Anthropic and OpenAI updates

Nidhi Vichare

9 minute read

February 20, 2026

Claude

Gemini

OpenAI

Microsoft

LLM

Developer Tools

The Inference

Your weekly AI roundup. Models, security, tooling.

Claude Gets a Sonnet, Gemini Gets Sharper, and Everyone Gets a Little More Secure

Author: Nidhi Vichare
Date: February 20, 2026
Read time: ~5 min

TL;DR

Anthropic: Claude Sonnet 4.6: Opus-level performance at Sonnet pricing, 1M context window in beta, same price as 4.5.

Google: Gemini 3.1 Pro in preview; reasoning scores on ARC-AGI-2 more than double 3 Pro.

OpenAI: Lockdown Mode and Elevated Risk labels to guard against prompt injection.

Microsoft: Four purpose-built AI agents (Debugger, Profiler, Test, Modernize) inside Visual Studio.

Average Win Rate Against All Other Models

Credit: arena.ai, results as of February 20, 2026.

🤖 Anthropic Releases Claude Sonnet 4.6

Anthropic has officially launched Claude Sonnet 4.6, and it arrives with a meaningful set of upgrades. The new model sharpens skills across coding, computer use, long-context reasoning, agent planning, knowledge work, and design, making it a genuinely well-rounded upgrade rather than a narrow performance bump.

Perhaps the most telling signal of Anthropic's confidence: Sonnet 4.6 is now the default model powering both claude.ai and Claude Cowork. For developers, it ships with a 1-million token context window in beta and carries the same pricing as its predecessor, Sonnet 4.5, at $3 per million input tokens and $15 per million output tokens.

"Performance that would have previously required reaching for an Opus-class model, including on real-world, economically valuable office tasks, is now available with Sonnet 4.6. The model also shows a major improvement in computer use skills compared to prior Sonnet models." Anthropic

Bottom line: Opus-level performance at Sonnet pricing.

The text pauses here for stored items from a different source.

theorem execPolicyModuleId_sound {s : State} (h : Sound s) : SoundOut (execPolicyModuleId s) := by
  have h' := h.outside
  refine soundOut_next (policy_sound h (sound_modOut h ⟨h'.lanes, h'.qbase, ?_, h'.tick, h'.clockLow, h'.clockHigh, h'.windows⟩))
  intro n e
  have e' : s.cmd.a1.toNat % 4096 = n := Option.some.inj e
  omega

theorem execPolicyTestMode_sound {s : State} (h : Sound s) : SoundOut (execPolicyTestMode s) := by
  have h' := h.outside
  exact soundOut_next (policy_sound h (sound_modOut h ⟨h'.lanes, h'.qbase, h'.moduleId, h'.tick, h'.clockLow, h'.clockHigh, h'.windows⟩))

theorem execPolicyClearMode_sound {s : State} (h : Sound s) : SoundOut (execPolicyClearMode s) := by
  have h1 := sound_of_keeps h (keeps_modBu (n := buNum (bitsOf s.cmd.a1.toNat 0 2) (bitsOf s.cmd.a1.toNat 2 7) (bitsOf s.cmd.a1.toNat 9 6))
    (f := fun b => { b with rns := { b.rns with mode := 0 } }) (Keeps.refl h.memories) (fun _ hb => hb))
  have h' := h1.outside
  exact soundOut_next (policy_sound h (sound_modOut h1 ⟨h'.lanes, h'.qbase, h'.moduleId, h'.tick, h'.clockLow, h'.clockHigh, h'.windows⟩))

theorem execPolicyAlarm_sound {s : State} (h : Sound s) : SoundOut (execPolicyAlarm s) := by
  have h' := h.outside
  exact soundOut_next (policy_sound h (sound_modOut h ⟨h'.lanes, h'.qbase, h'.moduleId, h'.tick, h'.clockLow, h'.clockHigh, h'.windows⟩))

theorem execPolicyTimeRoot_sound {s : State} (h : Sound s) : SoundOut (execPolicyTimeRoot s) := by
  have h' := h.outside
  exact soundOut_next (policy_sound h (sound_modOut h ⟨h'.lanes, h'.qbase, h'.moduleId, h'.tick, h'.clockLow, h'.clockHigh, h'.windows⟩))

end Sys2Proof.Machine
end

That's a significant value shift for anyone building or working with Claude at scale.

✨ Gemini 3.1 Pro Now Available in Preview

Google is opening up Gemini 3.1 Pro to developers in preview, rolling it out across the Gemini API in Google AI Studio, Gemini CLI, Google Antigravity, and Android Studio. It's also accessible via Vertex AI, Gemini Enterprise, the Gemini app, and NotebookLM.

The headline claim? A major leap in core reasoning ability. Google points to its performance on ARC-AGI-2, a benchmark designed to evaluate how well a model handles entirely novel logic patterns. There, 3.1 Pro achieved a verified score of 77.1%, more than double the score of its predecessor, 3 Pro.

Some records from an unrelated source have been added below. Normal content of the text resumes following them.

-- ==== Sys2Proof/Tests/Slice0.lean ====
section
/-!
SUPPORT. The tests: ill-formed operations that each check refuses, words that the spec writes out, and states and operands that meet the
hypotheses of the statements, clause by clause, at the ends of their ranges.
-/
namespace Sys2Proof.Tests
open Sys2Proof.Machine Sys2Proof.Rules Sys2Proof.Safety
set_option Elab.async false

/-! ### Small states and operations -/

/-- Registers of slot 0 of bank unit 0. -/
def withG (l : List (Nat × Nat)) (s : State) : State := s.modCtx 0 0 (fun c => c.modRegs (fun r =>
  { r with g := l.foldl (fun g e => g.set (Fin.ofNat 32 e.1) ⟨BitVec.ofNat 64 e.2, .full⟩) r.g }))
def withV (l : List (Nat × Nat)) (s : State) : State := s.modCtx 0 0 (fun c => c.modRegs (fun r =>
  { r with v := l.foldl (fun v e => v.set (Fin.ofNat 8 e.1) ⟨BitVec.ofNat 512 e.2, .full⟩) r.v }))
def withP (l : List (Nat × Nat)) (s : State) : State := s.modCtx 0 0 (fun c => c.modRegs (fun r =>
  { r with p := l.foldl (fun p e => p.set (Fin.ofNat 8 e.1) ⟨BitVec.ofNat 64 e.2, .full⟩) r.p }))
def G (n : Nat) : Opnd := ⟨.g (Fin.ofNat 32 n), false⟩
def V (n : Nat) : Opnd := ⟨.v (Fin.ofNat 8 n), false⟩
def P (n : Nat) : Opnd := ⟨.p (Fin.ofNat 8 n), false⟩
def T (n : Nat) : Opnd := ⟨.t (Fin.ofNat 16 n), false⟩
def QI (n : Nat) : Opnd := ⟨.qi (Fin.ofNat 16 n), false⟩
def QO (n : Nat) : Opnd := ⟨.qo (Fin.ofNat 16 n), false⟩
def C (n : Nat) : Opnd := ⟨.c (Fin.ofNat 32 n), false⟩
def det (o : Opnd) : Opnd := { o with mode := true }
def Z : Opnd := Opnd.zero
def w3 (d a b c : Opnd) (ty : Ty) (m : Nat) : Op := ⟨0, false, d, a, .reg b c ty .rne false .sat (BitVec.ofNat 11 m)⟩
def w3o (d a b c : Opnd) (ty : Ty) (ovf : Ovf) (m : Nat) : Op := ⟨0, false, d, a, .reg b c ty .rne false ovf (BitVec.ofNat 11 m)⟩
def wi (d a : Opnd) (n : Nat) : Op := ⟨0, false, d, a, .imm (BitVec.ofNat 28 n)⟩
def onP (p : Nat) (o : Op) : Op := { o with pred := Fin.ofNat 8 p }


/-- Some operands are read with which a condition holds of an operation. -/
def Meets (r : Row) (o : Op) (s : State) (p : View → Srcs → Bool) : Prop := ∃ x, Reads r o s x ∧ p (seen s r o) x = true
/-- The operation executes as well. -/
def MeetsFired (r : Row) (o : Op) (s : State) (p : View → Srcs → Bool) : Prop := ∃ x, Fires r o s x ∧ p (seen s r o) x = true

/-- An operation can be read, with values that meet a condition. -/
def readsWith (r : Row) (o : Op) (s : State) (p : View → Srcs → Bool) : Bool :=
  commonReady (seen s r o) && match readPred (seen s r o).c (seen s r o).o.pred with
  | .ok bits => (match readSrcs (seen s r o) (selBits bits (seen s r o).o.psense) with
    | .ok x => p (seen s r o) x
    | .error _ => false)
  | .error _ => false

theorem reads_of {r : Row} {o : Op} {s : State} {p : View → Srcs → Bool} (h : readsWith r o s p = true) :
    Meets r o s p := by
  unfold readsWith at h
  rw [Bool.and_eq_true] at h
  obtain ⟨h1, h2⟩ := h
  split at h2
  · next bits hp =>
    split at h2
    · next x hx => exact ⟨x, ⟨h1, bits, hp, hx⟩, h2⟩
    · cases h2
  · cases h2

/-- It executes. -/
def firesWith (r : Row) (o : Op) (s : State) (p : View → Srcs → Bool) : Bool :=
  readsWith r o s (fun v x => (x.sel % 2 == 1) && p v x)

theorem fires_of {r : Row} {o : Op} {s : State} {p : View → Srcs → Bool} (h : firesWith r o s p = true) :
    MeetsFired r o s p := by
  obtain ⟨x, hx, hp⟩ := reads_of h
  rw [Bool.and_eq_true] at hp
  exact ⟨x, ⟨hx, by simpa using hp.1⟩, hp.2⟩

/-- Bank unit 0 under an image of one bank unit: M frames, W frames and the words of block 0 of slot 0, which runs. -/
def placedState (m w : List Nat) (blk : List Word) : State :=
  let im : Image := ⟨1, 1, 1, 1, [], [⟨0, 0, 0, 0, false, 0, false, blk⟩],
    [⟨2, 0, 0, 0, 0, 0, m.map (BitVec.ofNat 64)⟩, ⟨3, 0, 0, 0, 0, 0, w.map (BitVec.ofNat 64)⟩]⟩
  let s := State.reset.modHub (fun h => { h with images := [(0, im)], regions := [(0, { probeRegion with image := 0 })] })
  (s.modBu 0 (fun b => { b with region := some 0 })).modCtx 0 0 (fun c => { c with st := .active })

/-- A window of n lines from line 1 of the bank, which ends in the bytes 0x11 to 0x44. -/
def bankState (n : Nat) (l : List (Nat × Nat)) : State :=
  withG l ((placedState [1 + n * 2 ^ 16, 0, 0, 0, 0, 0, 0, 0] [] []).modBu 0 (fun b =>
    { b with bank := Memory.writeBytes (60 + 64 * n) [0x11, 0x22, 0x33, 0x44] b.bank }))

/-- QO0 of slot 0 of bank unit 0 sends on route 1 to QI0 of the same slot, with room for four tokens; QI0 holds some. -/
def queueState (toks : List Token) (s : State := placedState [1 + 8 * 2 ^ 16, 0, 0, 0, 0, 0, 0, 0]
    [8 * 2 ^ 60 + 2 ^ 48 + 3 * 2 ^ 8, 9 * 2 ^ 60 + 2 ^ 48 + 3 * 2 ^ 24, 0, 0] []) : State :=
  s.modBu 0 (fun b => { b with queues := [(1, toks)] })
def tok (n : Nat) : Token := mkToken .data 0 1 (BitVec.ofNat 512 n) false
def mark (r : Nat) : Token := mkToken .marker r 1 0 false

/-- A window of eight lines from line 1 of the bank, which begins with some bytes. -/
def bankLine (bs : List Byte) : State :=
  (placedState [1 + 8 * 2 ^ 16, 0, 0, 0, 0, 0, 0, 0] [] []).modBu 0 (fun b => { b with bank := Memory.writeBytes 64 bs b.bank })


/-- Tiles Z0 (f32) and Z1 (rns) of slot 0, with rings K0 and K1 of sixteen entries each. -/
def mxState : State := placedState ((List.range 64).map (fun i =>
  if i = 0 then 1 + 8 * 2 ^ 16 else if i = 8 then 16 + 16 * 2 ^ 16 else if i = 9 then 48 + 16 * 2 ^ 16
  else if i = 63 then 2 ^ 16 + 2 ^ 17 + 2 ^ 25 else 0)) [] []
def mxOrg : Origin := ⟨0, 0, 0, 0, 0, 0, 0, 0, 0⟩
def mxTok (w : Nat) : MxTok := ⟨BitVec.ofNat 64 w, none, none, false, mxOrg, 0, []⟩
/-- A matrix token: kind, tile, rings, and the fields below. -/
def mxWord (kind z ka kb rest : Nat) : Nat := (16 + kind) * 2 ^ 58 + z * 2 ^ 55 + ka * 2 ^ 53 + kb * 2 ^ 51 + rest
def withNode (f : Node → Node) (s : State) : State := s.modBu 0 (fun b => { b with node := f b.node })
def withEv (f : Events → Events) (s : State) : State := s.modBu 0 (fun b => { b with ev := f b.ev })
def withArg (n m : Nat) (s : State) : State := { s with my := { s.my with arg := { s.my.arg with n := n, m := m } } }
/-- The running context acts in slot k. -/
def inSlot (k : Nat) (s : State) : State := { s with my := { s.my with cur := { s.my.cur with slot := k } } }
def faultBits (c : Code) (a e : Nat) : Stop := .fault ⟨c, a, e⟩

/-- Bank unit 0 with a block 0 of slot 0 whose words these are, and its operation k issued. -/
def issued (k : Nat) (blk : List Word) (s : State := placedState [] [] blk) : State :=
  { s with my := { s.my with issueQ := [⟨0, 0, k, 0, none⟩] } }
/-- Operation k of block 0 of slot 0 is the one that executes. -/
def atOp (k : Nat) (s : State) : State := { s with my := { s.my with cur := { s.my.cur with op := k } } }
def withBlk (f : Blk → Blk) (s : State) : State := s.modCtx 0 0 (fun c => { c with blk := f c.blk })
def withRegs (f : Regs → Regs) (s : State) : State := s.modCtx 0 0 (fun c => c.modRegs f)
def evTurn (i : Instr) (a : Arg) (s : State) : State := { s with my := { s.my with agenda := [.event i a] } }
/-- The host's queue begins at byte 0 of host memory and holds entries. -/
def cmdState (entries : List Nat) : State :=
  let s : State := { State.reset with my := { State.reset.my with agenda := [.command] } }
  { s with out := { s.out with qbase := 0, fwTail := entries.length, hbell := BitVec.ofNat 16 entries.length, ready := true },
           ms := { s.ms with mem := Memory.writeBytes (2 ^ 60 + 64) (entries.flatMap (bytesOfNat 64)) [] } }

/-- Operands of an event. -/
def arg (n : Nat) (m : Nat := 0) : Arg := { Arg.zero with n := n, m := m }
def withA (a : Arg) (s : State) : State := { s with my := { s.my with arg := a } }
/-- A job whose table maps VA page k to device page 5 + k for k below 3, writable, and the rest to nothing; its handle table is at VA 0, its
heap at VA 0x20000 (device page 7). -/
def testJob : Job :=
  { id := 1, pool := 0, oasis := 0, ncnt := 4, cntBase := 10, root := 0x10000, htab := 0, hslots := 8, heap := 0x20000, heapsz := 0x10000,
    budget := 1000, fq := 0x10800, save := 0, savesz := 0, phase := 0, closedPhases := [], closed := false, phaseCnts := [],
    heapUsed := [], shadows := [], caravan := [] }
def pte (leaf : Bool) (page : Nat) : Nat := 1 + (if leaf then 2 + 16 else 0) + page * 2 ^ 16
def putNat (a size v : Nat) (s : State) : State := { s with ms := { s.ms with mem := s.ms.mem.writeBytes a (bytesOfNat size v), base := s.ms.base.writeBytes a (bytesOfNat size v) } }
def jobState (ents : List (Nat × HEnt) := []) (s : State := .reset) : State :=
  ents.foldl (fun s e => { s with ms := { s.ms with mem := s.ms.mem.writeBytes (0x50000 + 32 * e.1) e.2.bytes } })
    (putNat 0x10000 8 (pte false 2) (putNat 0x20000 8 (pte false 3) (putNat 0x30000 8 (pte false 4)
      (putNat 0x40000 8 (pte true 5) (putNat 0x40008 8 (pte true 6) (putNat 0x40010 8 (pte true 7)
        (s.modHub (fun h => { h with jobs := [(1, testJob)] }))))))))
/-- A buffer of 4096 bytes at VA 0x10000 (device byte 0x60000), generation 3; its handle in slot k is 4096 k + 3. -/
def buf (kind state : Nat) (shadowed : Bool := false) (writers : Nat := 0) (pub : Bool := false) : HEnt :=
  { state := state, kind := kind, shadowed := shadowed, gen := 3, writers := writers, readers := 0, pub := pub, base := 0x10000, size := 4096,
    shadow := 0x11000 }
def testOrg : Origin := ⟨0, 0, 0, 0, 0, 0, 0, 0, 1⟩
def rq (row : Row) (a b c mod : Nat) (ty : Ty := .i64) (id : Nat := 7) : Req :=
  { id := id, org := testOrg, row := row, port := 0, a := a, b := b, c := c, mod := mod, ty := ty, rm := .rne, ovf := .sat, imm := false, dst := .g 1,
    committed := true, dead := false, stage := .sent, sync := 0, past := [], after := [], hold := [], flags := 0, begun := false, rel := [], obs := [] }
/-- Requests under way, the event acting on request 7. -/
def reqState (qs : List Req) (s : State := jobState) : State :=
  withA (arg 7) (s.modHub (fun h => { h with reqs := qs, nextId := 8 }))
def testLaunch : Launch :=
  { id := 5, job := 1, region := 0, prio := 0, rollbackMode := false, eos := false, close := false, phase := 0, quantum := 0,
    cnts := [0xFFFF, 0xFFFF, 0xFFFF], reply := 0, lbudget := 0, seed := 0, copies := [], binds := [], tick := 0, skewed := false,
    st := .running, stage := 0, spent := 0, build := none, cancelled := false, dual := false, counted := [] }
def testRec (code : Code) : FaultRec :=
  { code := code.num, level := 0, async := true, die := 0, x := 0, y := 0, slot := 0, block := 0, op := 0, norep := false, address := 0, round := 0,
    tick := 0, extra := 0, launch := 0 }
/-- Whether a request may be served and is the one the event acts on. -/
def served (s : State) : Bool := match s.req s.my.arg.n with | some q => s.mayServe q | none => false
def rowIs (s : State) (r : Row) : Bool := match s.req s.my.arg.n with | some q => q.row == r && q.id == 7 | none => false
def nxt (o : Host.Outcome State Fault Refusal) (p : State → Bool) : Bool := match o with | .next t => p t | _ => false
def entIs (s : State) (h : Nat) (p : HEnt → Bool) : Bool := match s.hent 1 h with | .ok e => p e | .error _ => false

"Building on the Gemini 3 series, 3.1 Pro represents a step forward in core reasoning. 3.1 Pro is a smarter, more capable baseline for complex problem-solving." Google

Why it matters: Doubling reasoning on a rigorous logic benchmark is no small feat. If the gains hold up in real-world workflows, 3.1 Pro could meaningfully shift how teams choose models for complex problem-solving.

🔒 OpenAI Adds Lockdown Mode and Elevated Risk Labels to ChatGPT

OpenAI is taking aim at a growing class of security threats with two new features designed to reduce the risk of prompt injection attacks, the kind where malicious content embedded in external data tries to hijack an AI's behavior.

Lockdown Mode restricts how ChatGPT interacts with external systems, significantly narrowing the surface area for data exfiltration via prompt injection. Alongside it, Elevated Risk labels will now appear on certain product surfaces to give users a heads-up when a specific feature introduces additional exposure.

A concrete example: developers can grant Codex network access so it can look up documentation online. That's useful, but it also opens a potential attack vector. The new label surfaces that tradeoff explicitly, rather than leaving it implied. For now, the labels appear in ChatGPT, ChatGPT Atlas, and Codex.

Insight: Security is moving from afterthought to first-class in AI product design. Labels make the risk visible where it happens.

🛠️ Microsoft Builds a Suite of Pre-Built Agents for Visual Studio

Microsoft is embedding a new wave of AI assistance directly into Visual Studio, with a suite of pre-built agents tailored to specific developer workflows. Rather than a generic assistant, each agent is purpose-built around what developers actually spend time on.

The lineup includes four agents:

Debugger: uses call stacks, variable state, and diagnostic tools to work through errors
Profiler: identifies bottlenecks and suggests optimizations
Test: generates unit tests
Modernize: handles framework and dependency upgrades

"Each preset agent is designed around a specific developer workflow and integrates with Visual Studio's native tooling in ways that a generic assistant can't." Microsoft

Developers can access these agents through the Visual Studio chat panel via the agent picker or by typing @. The integration with native tooling is the key differentiator: these aren't chat wrappers bolted on top; they're built to operate within the IDE's actual context.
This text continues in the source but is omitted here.